The world of today was NOT POSSIBLE just thirty years ago. Outside the realm of comprehension.  Yet it's here, not only possible, but now reality.    So if the not possible can become reality, isn't it better to try and stay away from absolutes in our thoughts and speech as much as we can? There are so many places to throw up barriers and argue that something is not possible.  Honestly, it makes me tired even thinking about it, which is why I have waited a while to broach this topic. The words that come out of our mouths frame the reality in our heads.  Close your mind to new possibilities and you are right, it will not happen for you.

I cannot predict where a changed mindset will take you, any more than I could have predicted that Dolly the Sheep was possible.  The possibilities suggest, however, that the dog/human relationship can be so much more than what tradition and prior experience may have led us to believe.

I made the change to positive training  techniques many years ago, but it was only two or three years ago,  when Cisu began failing in the ring,  that I made a complete change in philosophy to dog as partner rather than dog as subject.  I can't wait to see what I'm doing in five years, because really, I've just begun to explore the avenues of possibility that are appearing in front of me, and they seem endless.   There is so much to learn.

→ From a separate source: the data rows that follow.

-- ==== Sys2Proof/Machine/State.lean ====
section
/-! DEFINITION. The state of the part, block by block, as plain data, and its value after reset. -/

namespace Sys2Proof.Machine

/-! ## Profiles, presets and settings -/

/-- Recording codes (R1). -/
inductive Encoding where
  | fm
  | mfm
  | gcr
  deriving DecidableEq, Repr

/-- A format profile as stored (R1). A size-code position of `none` is stored as FFh. -/
structure Profile where
  encoding : Encoding
  cellPeriod : Nat
  revPeriod : Nat
  markPattern : Word
  markValue : Byte
  markRepeat : Nat
  idMark : Byte
  dataMark : Byte
  deletedMark : Byte
  idLength : Nat
  cylPos : Nat
  cylWidth : Nat
  headPos : Nat
  sectorPos : Nat
  sizePos : Option Nat
  lengthCode : Nat
  gapLimit : Nat
  crcPreset : Word
  crcMarkCount : Nat
  deriving DecidableEq, Repr

/-- R5: the values every profile holds after reset. -/
def Profile.reset : Profile where
  encoding := .mfm
  cellPeriod := 2560
  revPeriod := 200000
  markPattern := 0x4489
  markValue := 0xA1
  markRepeat := 3
  idMark := 0xFE
  dataMark := 0xFB
  deletedMark := 0xF8
  idLength := 4
  cylPos := 0
  cylWidth := 1
  headPos := 1
  sectorPos := 2
  sizePos := some 3
  lengthCode := 0
  gapLimit := 43
  crcPreset := 0xFFFF
  crcMarkCount := 3

/-- A preset (R48). The in-force lanes field is computed from the lanes (R50). -/
structure Preset where
  gain : Nat
  tolerance : Nat
  bias : Int
  deriving DecidableEq, Repr

/-- R51. -/
def Preset.reset : Preset := ⟨2, 1, 0⟩

/-- The settings block (R179). -/
structure Settings where
  rotating : Bool
  grantBurst : Nat
  confirmTarget : Nat
  crcBonus : Nat
  contestMargin : Nat
  repairDepth : Nat
  voteQuorum : Nat
  trustFloor : Nat
  seekLimit : Nat
  lowThreshold : Nat
  deriving DecidableEq, Repr

/-- R179, the Reset column. -/
def Settings.reset : Settings where
  rotating := false
  grantBurst := 1
  confirmTarget := 2
  crcBonus := 8
  contestMargin := 6
  repairDepth := 3
  voteQuorum := 3
  trustFloor := 10
  seekLimit := 2
  lowThreshold := 256

/-! ## Sectors: volumes, tracks, entries and slots -/

/-- A volume record (R95). After a close the geometry and four of the counts keep their values (R97). -/
structure Volume where
  isOpen : Bool
  profile : Fin 8
  cylinders : Nat
  heads : Nat
  firstSector : Nat
  sectorsPerTrack : Nat
  live : Nat
  settled : Nat
  released : Nat
  tracksDone : Nat
  tableFull : Nat
  surplus : Nat
  deriving DecidableEq, Repr

/-- R95: after reset every volume is FREE and every field reads 0. -/
def Volume.reset : Volume := ⟨false, 0, 0, 0, 0, 0, 0, 0, 0, 0, 0, 0⟩

/-- The key of a track record (R99). -/
structure TrackKey where
  volume : Fin 8
  cylinder : Nat
  head : Nat
  deriving DecidableEq, Repr

/-- An allocated track record (R99). Bit k of the released set stands for sector offset k (R181). -/
structure Track where
  key : TrackKey
  settled : Nat
  released : Nat
  live : Nat
  releasedSet : BitVec 64
  done : Bool
  deriving DecidableEq, Repr

/-- The key of a sector: volume, cylinder, head and sector number. -/
structure SectorKey where
  track : TrackKey
  sector : Nat
  deriving DecidableEq, Repr

/-- The status of an entry that is not FREE (R102). FREE entries are not listed in the sector table. -/
inductive Status where
  | opened
  | provisional
  | settled
  | conflict
  deriving DecidableEq, Repr

/-- The source of an entry's witness (R116). -/
inductive Origin where
  | none
  | attempt
  | vote
  | repair
  deriving DecidableEq, Repr

/-- The repair outcome of an evaluation (R148). -/
inductive Repair where
  | notTried
  | accepted
  | noneFound
  | ambiguous
  deriving DecidableEq, Repr

/-- The record of a sector table entry that is not FREE (R102, R131, R132, R151, R157). -/
structure Entry where
  key : SectorKey
  status : Status
  busy : Bool
  dataLength : Nat
  deleted : Bool
  target : Nat
  surplus : Nat
  mismatches : Nat
  merged : Nat
  crcGood : Nat
  origin : Origin
  confirmations : Nat
  conflicts : Nat
  replacements : Nat
  conflictRecorded : Bool
  voteConfirm : Bool
  generation : Nat
  blank : Nat
  contestedCount : Nat
  contestedList : List Nat
  repair : Repair
  unsearched : Nat
  deriving DecidableEq, Repr

/-- A candidate: a value and its weight (R116). -/
structure Candidate where
  value : Byte
  weight : Nat
  deriving DecidableEq, Repr

/-- What an entry's slot of candidate memory holds (R116). The list at place k of `lists` is the candidate
list of position k, head first. -/
structure Slot where
  lists : List (List Candidate)
  witness : Option (List Byte)
  image : List Byte
  deriving DecidableEq, Repr

/-! ## Attempts -/

/-- A completed field pair that anchoring has kept (R73). -/
structure Attempt where
  lane : Fin 4
  key : SectorKey
  dataLength : Nat
  deleted : Bool
  crcGood : Bool
  bytes : List Byte
  confidences : List Nat
  deriving DecidableEq, Repr

/-! ## The read lane -/

/-- A pass descriptor held by a lane (R58). A selector of 16, the lane's schedule, is `none`; an absent cell
override is `none`. The lane is the one that holds the descriptor. -/
structure Descriptor where
  volume : Fin 8
  cylinder : Nat
  head : Nat
  revolutions : Nat
  settle : Nat
  preset : Option (Fin 16)
  cellOverride : Option Nat
  deriving DecidableEq, Repr

/-- Lane states (R61). -/
inductive LaneState where
  | idle
  | armed
  | capturing
  | finishing
  | draining
  deriving DecidableEq, Repr

/-- The causes that end capture, which are also the pass outcomes (R65, R81). -/
inductive PassOutcome where
  | complete
  | aborted
  | noIndex
  | seekMismatch
  deriving DecidableEq, Repr

/-- The timing state of a lane (R22). `timerTicks` counts ticks since the index timer's last restart, up to
2N index microseconds; the index timer is its number of whole index microseconds (`Timing.indexTimer`). -/
structure Timing where
  timerTicks : Nat
  edgeSeen : Bool
  history : List Nat
  lastPeriod : Nat
  settleCount : Nat
  cauto : Nat
  ceff : Nat
  speedClamp : Bool
  deriving DecidableEq, Repr

/-- The separator's state (R39). -/
structure Separator where
  ccur : Nat
  presetInForce : Fin 16
  gain : Nat
  tolerance : Nat
  bias : Int
  deriving DecidableEq, Repr

/-- One copy of a variant schedule (R52). -/
structure Schedule where
  slotCount : Nat
  frameLength : Nat
  slots : Vector (Fin 16) 16
  deriving DecidableEq, Repr

/-- R57. -/
def Schedule.reset : Schedule := ⟨1, 1, Vector.replicate 16 0⟩

/-- A lane's schedule state (R52). -/
structure ScheduleState where
  active : Schedule
  staged : Schedule
  pending : Bool
  slotPosition : Nat
  revInSlot : Nat
  deriving DecidableEq, Repr

/-- Framer states (R10). -/
inductive FramerMode where
  | stopped
  | hunt
  | mark
  | id
  | gap
  | data
  deriving DecidableEq, Repr

/-- A cell with its confidence (R46). -/
structure RecordedCell where
  one : Bool
  confidence : Nat
  deriving DecidableEq, Repr

/-- The ID held by the framer (R14), with the data length it decides. -/
structure HeldId where
  cylinder : Nat
  head : Nat
  sector : Nat
  sizeCode : Nat
  illegalSize : Bool
  crcGood : Bool
  dataLength : Nat
  bytes : List Byte
  confidences : List Nat
  deriving DecidableEq, Repr

/-- The framer's state (R10 to R19). `cells` and `bytes` hold the byte and the field in progress, newest
first; `fieldMark` is the field mark byte as decoded, and `deletedField` says that it was the deleted-data
mark. `finishing` is set while a finish request waits for the field in progress. -/
structure Framer where
  mode : FramerMode
  finishing : Bool
  cellHistory : Word
  historyLength : Nat
  matchCount : Nat
  sinceMatch : Nat
  oneRun : Nat
  heldId : Option HeldId
  gapCount : Nat
  markFromGap : Bool
  runViolations : Nat
  cells : List RecordedCell
  fieldMark : Byte
  deletedField : Bool
  bytes : List Byte
  confidences : List Nat
  deriving DecidableEq, Repr

/-- R10: STOPPED, holding no ID, with every count 0 and the cell history empty. -/
def Framer.reset : Framer where
  mode := .stopped
  finishing := false
  cellHistory := 0
  historyLength := 0
  matchCount := 0
  sinceMatch := 0
  oneRun := 0
  heldId := none
  gapCount := 0
  markFromGap := false
  runViolations := 0
  cells := []
  fieldMark := 0
  deletedField := false
  bytes := []
  confidences := []

/-- The counts of the lane report (R79). -/
structure Counts where
  attempts : Nat
  overruns : Nat
  queueDiscards : Nat
  unanchored : Nat
  idCrcBad : Nat
  dataCrcGood : Nat
  syncLosses : Nat
  codeViolations : Nat
  strayMarks : Nat
  orphanIds : Nat
  seekMismatches : Nat
  outOfGeometry : Nat
  indexFaults : Nat
  indexGlitches : Nat
  settledByPass : Nat
  deriving DecidableEq, Repr

/-- R79: every count 0. -/
def Counts.zero : Counts := ⟨0, 0, 0, 0, 0, 0, 0, 0, 0, 0, 0, 0, 0, 0, 0⟩

/-- A read lane: its pass controller (R61), timing (R22), separator (R39), schedule (R52), framer (R10), open
interval (R38: the ticks it has been open, `none` while no interval is measured), report (R78 to R81) and
attempt queue (R82, oldest first). The last two fields are the MODEL's own (log entry 6): `request` holds, while the
finish request of a seek mismatch is on its way to the framer (R66), the number of cells the framer still takes
before it arrives, and `freeCount` how many free values the lane has drawn. -/
structure Lane where
  state : LaneState
  active : Option Descriptor
  chain : Option Descriptor
  cause : Option PassOutcome
  revolutions : Nat
  timing : Timing
  separator : Separator
  schedule : ScheduleState
  framer : Framer
  interval : Option Nat
  counts : Counts
  outcome : Option PassOutcome
  queue : List Attempt
  request : Option Nat
  freeCount : Nat
  deriving DecidableEq, Repr

/-- R10, R22, R39, R57, R61, R78, R79, R81, R82: a lane after reset. -/
def Lane.reset : Lane where
  state := .idle
  active := none
  chain := none
  cause := none
  revolutions := 0
  timing := ⟨0, false, [], 0, 0, 0, 0, false⟩
  separator := ⟨0, 0, 0, 0, 0⟩
  schedule := ⟨Schedule.reset, Schedule.reset, false, 0, 0⟩
  framer := Framer.reset
  interval := none
  counts := Counts.zero
  outcome := none
  queue := []
  request := none
  freeCount := 0

/-! ## Arbiter and engine -/

/-- The merge arbiter (R86). -/
structure Arbiter where
  order : List (Fin 4)
  owner : Option (Fin 4)
  served : Nat
  rotating : Bool
  burst : Nat
  deriving DecidableEq, Repr

/-- R86, the Reset column. -/
def Arbiter.reset : Arbiter := ⟨[0, 1, 2, 3], none, 0, false, 1⟩

/-- The engine's phases (R118). -/
inductive EnginePhase where
  | idle
  | merge
  | evaluation
  deriving DecidableEq, Repr

/-- The attempt in hand and the entry found or allocated for it (R118). The lane it came from is the
attempt's own lane field (R73, R87). -/
structure Hand where
  attempt : Attempt
  entry : Nat
  deriving DecidableEq, Repr

/-- The consensus engine (R118). `written` counts the positions the merge has already written back (R120);
`freeCount` is the MODEL's own: how many free values the engine has drawn. -/
structure Engine where
  phase : EnginePhase
  hand : Option Hand
  bonus : Nat
  margin : Nat
  depth : Nat
  quorum : Nat
  written : Nat
  freeCount : Nat
  deriving DecidableEq, Repr

/-- R118, the Reset column. -/
def Engine.reset : Engine := ⟨.idle, none, 8, 6, 3, 3, 0, 0⟩

/-! ## Ports -/

/-- Result codes (R173). -/
inductive ResultCode where
  | ok
  | busy
  | refused
  | range
  | notFound
  | unknown
  | cut
  deriving DecidableEq, Repr

/-- A window cursor (R169): a byte of a record, or the end position of a space. -/
inductive Cursor where
  | point (space index offset : Nat)
  | endOf (space : Nat)
  deriving DecidableEq, Repr

/-- Where a port's transaction stands (R170 to R172). `response` holds the data-phase bytes fixed when the
command was taken, and the flag copy that READ EVENTS has still to clear (R183). `reading` and `writing` hold
the data-phase bytes shifted out so far. `abandoned` is a transaction cut off by a reset, whose rest shifts out
FFh (R185, R186). -/
inductive Phase where
  | closed
  | command (status : Byte)
  | response (out : List Byte) (copy : Option Word)
  | reading (out : List Byte)
  | writing (out : List Byte)
  | abandoned
  deriving DecidableEq, Repr

/-- The state of a port (R169) and of its transaction. -/
structure Port where
  cursor : Cursor
  lastResult : ResultCode
  flags : Word
  mask : Word
  phase : Phase
  deriving DecidableEq, Repr

/-- R169, the Reset column, with no transaction in progress. -/
def Port.reset : Port := ⟨.point 0 0 0, .ok, 0, 0, .closed⟩

/-! ## The part -/

/-- The state of the part. FREE entries and free track records are not listed in their tables; `slots` is the
candidate memory, listing the slots the engine has written. `resetLow` says that the RESET_N pin is low.
`pending` is the queue of commands waiting to be taken, first in, first out. -/
structure State where
  profiles : Vector Profile 8
  presets : Vector Preset 16
  settings : Settings
  volumes : Vector Volume 8
  tracks : Table Track
  entries : Table Entry
  slots : Table Slot
  freeEntries : Nat
  lowWarning : Bool
  lanes : Vector Lane 4
  arbiter : Arbiter
  engine : Engine
  bay : Port
  station : Port
  resetLow : Bool
  pending : List Instr
  deriving DecidableEq, Repr

/-- The part after reset, RESET_N high (R185, R186). Candidate memory lists nothing (log entry 2). -/
def State.reset : State where
  profiles := Vector.replicate 8 Profile.reset
  presets := Vector.replicate 16 Preset.reset
  settings := Settings.reset
  volumes := Vector.replicate 8 Volume.reset
  tracks := []
  entries := []
  slots := []
  freeEntries := 4096
  lowWarning := false
  lanes := Vector.replicate 4 Lane.reset
  arbiter := Arbiter.reset
  engine := Engine.reset
  bay := Port.reset
  station := Port.reset
  resetLow := false
  pending := []

/-! ## Stops -/

/-- Faults of the part: none. The manual names no event that stops the machine, so the type has no
constructor and no step can end in a fault. -/
inductive Fault where
  deriving DecidableEq, Repr

/-- Refusals. -/
inductive Refusal where
  /-- Raised only by an arm of `exec` whose command has no meaning yet (none is left). Safe: the model stops. -/
  | notModelled (mnemonic : String)
  deriving DecidableEq, Repr

end Sys2Proof.Machine
end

Training is a journey, not a destination.  If you think you've arrived, you've already missed out.

52 comments

Laura

Thanks Beth, I was going to mention that specific example, but ended up deleting it because it was getting way too long! :-)

Beth Bishop

Bob Bailey trained dolphins to perform in the open ocean (with LOTS of live fish available for the taking) for well over 10 minutes. What was the reward? A dead fish at the end of the routine. Oh, and NO compulsion. It takes a lot of time and excellent training, but is NOT impossible

Heather Staas

Give it more time! Without the help and support of the experienced people in the sports, really we can’t EXPECT to be winning top scores at the trials YET. First we’ve gotta figure it all out from the ground up, on our own, with what little information and undrestanding we can scrape up. But it’s only a matter of time…

Sarah

I’m a newbie to obedience and I only started training two years ago. Next month, I’m competining in rally novice A with my eight month old shih tzu. I intend to compete in formal obedience with her. I would never have started this journey, not in a million years, if it wasn’t for R+ training. In 2000, I had intended to learn to compete with my shih tzu after watching obedience for hours at a dog show. I was so excited because I had just gotten my dog. I signed up for basic obedience, watched the trainer jerk my dog around when she wouldn’t heel, and I never returned. It took me a decade to find my way back. I don’t know what will happen, but I do know that as long as my dog is having fun, I can go in the ring with her. We will do our best. I’m not nervous about my dog at all, but I need to develop a thicker skin. People seem so opinionated about breeds and how to train. I’m already tired of that.

dfenzi

when I say “tradition”, I mean what is considered “required” now – which varies quite a bit by sport. I simply want people to consider that what we know today is not the end of our knowledge; we’ll have more to work with in a few years. The challenge, from my point of view, is that incremental change only takes us so far…new tools in the toolbox is different than a whole new mindset. In my mind, a new mindset is required for obedience to evolve. But hell, I found my way incrementally, so maybe that’s not a bad thing at all. If change means better quality of life for the dogs we work with and having more fun with them, then I’d argue it’s a good thing.